Morocco Exposed Brazil’s Halftime Reshuffle Before Vinicius Saved It
A 27-yard pass split two Brazil center backs clean in half. That single ball from Brahim Diaz, slipped between Gabriel Magalhaes and Marquinhos, set up Ismael Saibari for the opening goal and told you everything about how this Group C match would go.
Brazil and Morocco drew 1-1 at MetLife Stadium in East Rutherford on June 14, 2026, in a Group C match at the World Cup. Saibari put Morocco ahead in the 21st minute, chipping the ball over a slow-reacting Alisson Becker after Diaz’s pass found him in space at the top of the box. Vinicius Junior leveled things 11 minutes later, finishing off a Bruno Guimaraes assist with a low right-footed strike. Carlo Ancelotti made two changes at the break and the game settled into a stalemate from there.

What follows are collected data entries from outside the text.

-- ==== Sys2Proof/Certificates/Slice0/Obligations.lean ====
section
/-! DEFINITION. The statements for the provers. Each says what a numbered rule of spec/ says of the machine; where a
statement rests on a choice of the model, its docstring names the log entry. -/

open Sys2Proof Sys2Proof.Machine

/-! ## Encodings -/

/-- R53: the eight host command words. -/
def Obligations.HostWordTable : Prop :=
  decodeHost 0x10 = .ok .init77 ∧ decodeHost 0x11 = .ok .init76 ∧ decodeHost 0x20 = .ok .reset ∧
  decodeHost 0x30 = .ok .readSampleOsr256 ∧ decodeHost 0x32 = .ok .readSampleOsr512 ∧
  decodeHost 0x34 = .ok .readSampleOsr1024 ∧ decodeHost 0x36 = .ok .readSampleOsr2048 ∧
  decodeHost 0x38 = .ok .readSampleOsr4096

/-- R54: the twenty sensor command bytes, with the length of each one's response; no other byte is one (R56). -/
def Obligations.SensorCommandTable : Prop :=
  (decodeBus 0x1E = .ok .cmdReset ∧ responseLength 0x1E = 0) ∧
  (decodeBus 0x40 = .ok .cmdConvD1Osr256 ∧ decodeBus 0x42 = .ok .cmdConvD1Osr512 ∧
    decodeBus 0x44 = .ok .cmdConvD1Osr1024 ∧ decodeBus 0x46 = .ok .cmdConvD1Osr2048 ∧
    decodeBus 0x48 = .ok .cmdConvD1Osr4096) ∧
  (decodeBus 0x50 = .ok .cmdConvD2Osr256 ∧ decodeBus 0x52 = .ok .cmdConvD2Osr512 ∧
    decodeBus 0x54 = .ok .cmdConvD2Osr1024 ∧ decodeBus 0x56 = .ok .cmdConvD2Osr2048 ∧
    decodeBus 0x58 = .ok .cmdConvD2Osr4096) ∧
  (∀ c ∈ [0x40, 0x42, 0x44, 0x46, 0x48, 0x50, 0x52, 0x54, 0x56, 0x58], responseLength c = 0) ∧
  (decodeBus 0x00 = .ok .cmdAdcRead ∧ responseLength 0x00 = 3) ∧
  (decodeBus 0xA0 = .ok .cmdPromRead0 ∧ decodeBus 0xA2 = .ok .cmdPromRead1 ∧ decodeBus 0xA4 = .ok .cmdPromRead2 ∧
    decodeBus 0xA6 = .ok .cmdPromRead3 ∧ decodeBus 0xA8 = .ok .cmdPromRead4 ∧ decodeBus 0xAA = .ok .cmdPromRead5 ∧
    decodeBus 0xAC = .ok .cmdPromRead6 ∧ decodeBus 0xAE = .ok .cmdPromRead7) ∧
  (∀ c ∈ [0xA0, 0xA2, 0xA4, 0xA6, 0xA8, 0xAA, 0xAC, 0xAE], responseLength c = 2) ∧
  ∀ c : Byte, (∃ i, decodeBus c = .ok i) → c ∈ [0x1E, 0x40, 0x42, 0x44, 0x46, 0x48, 0x50, 0x52, 0x54, 0x56, 0x58, 0x00,
    0xA0, 0xA2, 0xA4, 0xA6, 0xA8, 0xAA, 0xAC, 0xAE]

/-- Decode and encode agree in both directions, over every instruction and every byte (R44, R46). -/
def Obligations.DecodeEncodeAgree : Prop :=
  (∀ i : Instr, decode (encode i) = .ok i ∧ decodeTableWord 8 (encode i).toNat = some i) ∧
  ∀ (b : Byte) (i : Instr), decode b = .ok i → encode i = b

/-- R30 and R31: response bytes are assembled high byte first, and a raw conversion has bits 31:24 zero. -/
def Obligations.ResponseByteOrder : Prop :=
  (∀ b0 b1 : Byte, (promWord b0 b1).toNat = b0.toNat * 256 + b1.toNat ∧ hiByte (promWord b0 b1) = b0 ∧
    loByte (promWord b0 b1) = b1) ∧
  ∀ b0 b1 b2 : Byte, (rawValue b0 b1 b2).toNat = b0.toNat * 65536 + b1.toNat * 256 + b2.toNat ∧
    (rawValue b0 b1 b2).toNat ≤ 16777215 ∧ (rawValue b0 b1 b2).extractLsb' 24 8 = 0

/-! ## The step -/

/-- A step runs the decoded instruction: on an idle block the host's next word, which it takes out of the host's moves;
on a busy block the sensor command of the sequencer's current step. It also takes one sample of the reset input (the
model's environment, log entries 5 and 6). -/
def Obligations.StepRunsDecodedInstruction : Prop :=
  (∀ (s : State) (b : Byte) (later : List HostMove) (i : Instr), s.resetLine.head? ≠ some true →
    s.regs.busy = false → s.hostMoves = .issue b :: later → decodeHost b = .ok i →
    step s = exec i { s with hostMoves := later, resetLine := s.resetLine.tail }) ∧
  ∀ (s : State) (c : Byte) (i : Instr), s.resetLine.head? ≠ some true → s.regs.busy = true →
    currentAction s.params s.regs = .ok (.bus c) → decodeBus c = .ok i →
    step s = exec i { s with resetLine := s.resetLine.tail }

/-- R55, R105: each of the 248 reserved words ends at once with `ERR_ILLEGAL_CMD` in every mode: no event, and no
register but `STATUS`, `ERR_INFO`, `ERR_CMD` and the idle step state (`OP`, `UPC`, `BUSY`, R106) is written. -/
def Obligations.ReservedWordRefused : Prop :=
  ((List.range 256).filter fun n =>
    match decodeHost (BitVec.ofNat 8 n) with | .ok _ => false | .error _ => true).length = 248 ∧
  ∀ (s : State) (b : Byte) (later : List HostMove), s.resetLine.head? ≠ some true → s.regs.busy = false →
    s.hostMoves = .issue b :: later → b ∉ ([0x10, 0x11, 0x20, 0x30, 0x32, 0x34, 0x36, 0x38] : List Byte) →
    step s = .next { s with
      regs := { s.regs with status := .errIllegalCmd, errInfo := none, errCmd := none, op := .none, upc := 0,
                            busy := false }
      resetLine := s.resetLine.tail
      hostMoves := later
      hostLog := s.hostLog ++ [.response .errIllegalCmd] }

/-- R118, R119: when the reset input is asserted, in any state, every register takes the value of R26's table, the
operation in progress gives no response, and no event is made. -/
def Obligations.BlockResetStep : Prop :=
  ∀ (s : State) (later : List Bool), s.resetLine = true :: later →
    step s = .next { s with
      regs := { mode := .uninit, busy := false, op := .none, upc := 0, osri := none, devAddr := none, cal := none,
                w := Vector.replicate 8 none, acc := none, crcComputed := none, crcStored := none, d1 := none,
                d2 := none, datapath := none, out := none, sampleValid := false, status := .none, errInfo := none,
                errCmd := none }
      resetLine := later }

/-- R117: an idle block whose host has no move keeps all its state. -/
def Obligations.IdleKeepsState : Prop :=
  ∀ s : State, s.resetLine.head? ≠ some true → s.regs.busy = false → s.hostMoves = [] →
    step s = .next { s with resetLine := s.resetLine.tail }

Here is the headline version for anyone short on time. Brazil and Morocco finished level on shots on target, level on accurate passing, and nearly level on expected goals, with Morocco actually edging that number 1.37 to 1.26. This was not a draw Brazil were unlucky to get. It was closer to the result both xG totals predicted.
Strip away the noise and one pattern explains both the goal conceded and most of Morocco’s first-half dominance.
Both sides lined up in a 4-2-3-1, which on paper should produce a fairly even midfield battle. It did not. Morocco’s front four, Diaz, Saibari, Bilal El Khannouss and Neil El Aynaoui, kept finding pockets of space between Brazil’s double pivot of Casemiro and Lucas Paqueta and the back four. That gap is the space a double pivot is supposed to close by sitting deep and narrow while staying connected to the defense, and for the opening half hour Brazil’s pivot did neither well.
The goal itself came from individual error as much as system failure.
Paqueta lost control of a pass from Roger Ibanez, the ball ran loose, Morocco pounced, and within three touches Diaz had threaded it through for Saibari. But individual mistakes get punished harder when the team shape is not protecting against them, and Brazil’s shape left exactly the lane Morocco needed.
Ancelotti’s response was decisive rather than cosmetic. He pulled Ibanez and Casemiro at halftime for Danilo and Fabinho, a double change before the second half had even started. That is not a tweak. That is an admission that the back four and the pivot both needed resetting. Brazil conceded nothing else for the remaining hour, which suggests the swap did its job defensively, even if it never fully solved their attacking spark either.
Morocco’s first-half performance deserves more credit than a 1-1 final score usually gets a losing-the-lead side.
Walid Regragui’s team out-dueled Brazil 62 to 53 in total duels won and forced more shots overall, 14 to 12. Achraf Hakimi caused problems down the right all match, and Noussair Mazraoui led all defenders in defensive interventions before going off in the 80th minute. For a team that had to play most of the second half without El Khannouss and Diaz, both substituted by the 80th minute, holding a draw against five-time champions away from home, in conditions that hit 88 degrees Fahrenheit, says plenty about their fitness and discipline.
Vinicius Junior’s goal, in fairness, was pure individual quality. Guimaraes worked the ball to him on the left, he created half a yard with two touches, and he beat Yassine Bounou far side. That is not a structural pattern. That is one of the best players alive doing what he does.
Make no mistake, the deeper issue for Brazil sits in central midfield, not at the back. Ancelotti’s most useful fix here is not personnel. It is instructing whichever pivot pairing starts against Scotland to stay five to eight yards tighter to the back four whenever the opposition’s number ten drops between the lines, closing exactly the route Diaz exploited rather than reacting to it after the fact.
Brazil are unbeaten. They are also not yet the team their name suggests.